Monica Keena (born May 28, 1979) is an American actress. She made her film debut in While You Were Sleeping (1995),  and a lead role as Lilliana "Lilli" Hoffman in Snow White: A Tale of Terror (1997).

She later starred as Lori Campbell in Freddy vs. Jason (2003), and has had roles in the films Brooklyn Rules (2007) and the 2009 remake of Night of the Demons. Keena has also worked in television, starring as Abby Morgan on Dawson's Creek, Rachel Lindquist on the short-lived comedy Undeclared, and Kristen on HBO's Entourage.

Early life
Keena was born and raised in Brooklyn, New York. Her parents are William Junior (a financial sales manager with the firm Paine Webber) and Mary Catherine Keena (a nurse).  She has a sister, Samantha, who is two years older.

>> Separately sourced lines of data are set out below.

-- ==== Sys2Proof/Machine/Font.lean ====
section
/-!
DEFINITION. The default of the parameter `FONT_TABLE` (`00_scope.md` R6, `10_state.md` R41). The
parameter itself is the argument of `State.resetWith`.
-/

namespace Sys2Proof.Machine

/-- A `FONT_TABLE`: sixteen glyphs of five bytes, glyph `d` at `5*d`, top row first (R41, R62). -/
abbrev FontTable := Vector Byte 80

/-- The glyphs `0`..`F` of the default, in the high four bits of each byte. -/
def defaultGlyphs : List Byte :=
  [0xF0, 0x90, 0x90, 0x90, 0xF0] ++ [0x20, 0x60, 0x20, 0x20, 0x70] ++
  [0xF0, 0x10, 0xF0, 0x80, 0xF0] ++ [0xF0, 0x10, 0xF0, 0x10, 0xF0] ++
  [0x90, 0x90, 0xF0, 0x10, 0x10] ++ [0xF0, 0x80, 0xF0, 0x10, 0xF0] ++
  [0xF0, 0x80, 0xF0, 0x90, 0xF0] ++ [0xF0, 0x10, 0x20, 0x40, 0x40] ++
  [0xF0, 0x90, 0xF0, 0x90, 0xF0] ++ [0xF0, 0x90, 0xF0, 0x10, 0xF0] ++
  [0xF0, 0x90, 0xF0, 0x90, 0x90] ++ [0xE0, 0x90, 0xE0, 0x90, 0xE0] ++
  [0xF0, 0x80, 0x80, 0x80, 0xF0] ++ [0xE0, 0x90, 0x90, 0x90, 0xE0] ++
  [0xF0, 0x80, 0xF0, 0x80, 0xF0] ++ [0xF0, 0x80, 0xF0, 0x80, 0x80]

/-- The default `FONT_TABLE`. PRESUMED: its bytes are the default of R41, which the spec takes from
general knowledge (`92_eei_decisions.md` D20, log entry 1). -/
def defaultFont : FontTable := ⟨defaultGlyphs.toArray, rfl⟩

end Sys2Proof.Machine
end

Monica attended Saint Ann's School, a progressive private school in Brooklyn Heights.

She auditioned for acceptance into LaGuardia High School of Performing Arts at age 13. Although she chose the drama department as her preference, she was accepted in both the dramatic and the vocal arts departments. Soon after starting her classes at LaGuardia, Keena played in her first role in a short film, Burning Love.

Career
Keena portrayed Bertha in a stage reading of Strindberg's The Father and had her first starring role playing Lilliana "Lilli" Hoffman in the folktale-inspired film Snow White: A Tale of Terror. She has appeared in numerous television and movie projects including the TBS Original Movie First Daughter and Crime and Punishment in Suburbia which appeared at the 2000 Sundance Film Festival.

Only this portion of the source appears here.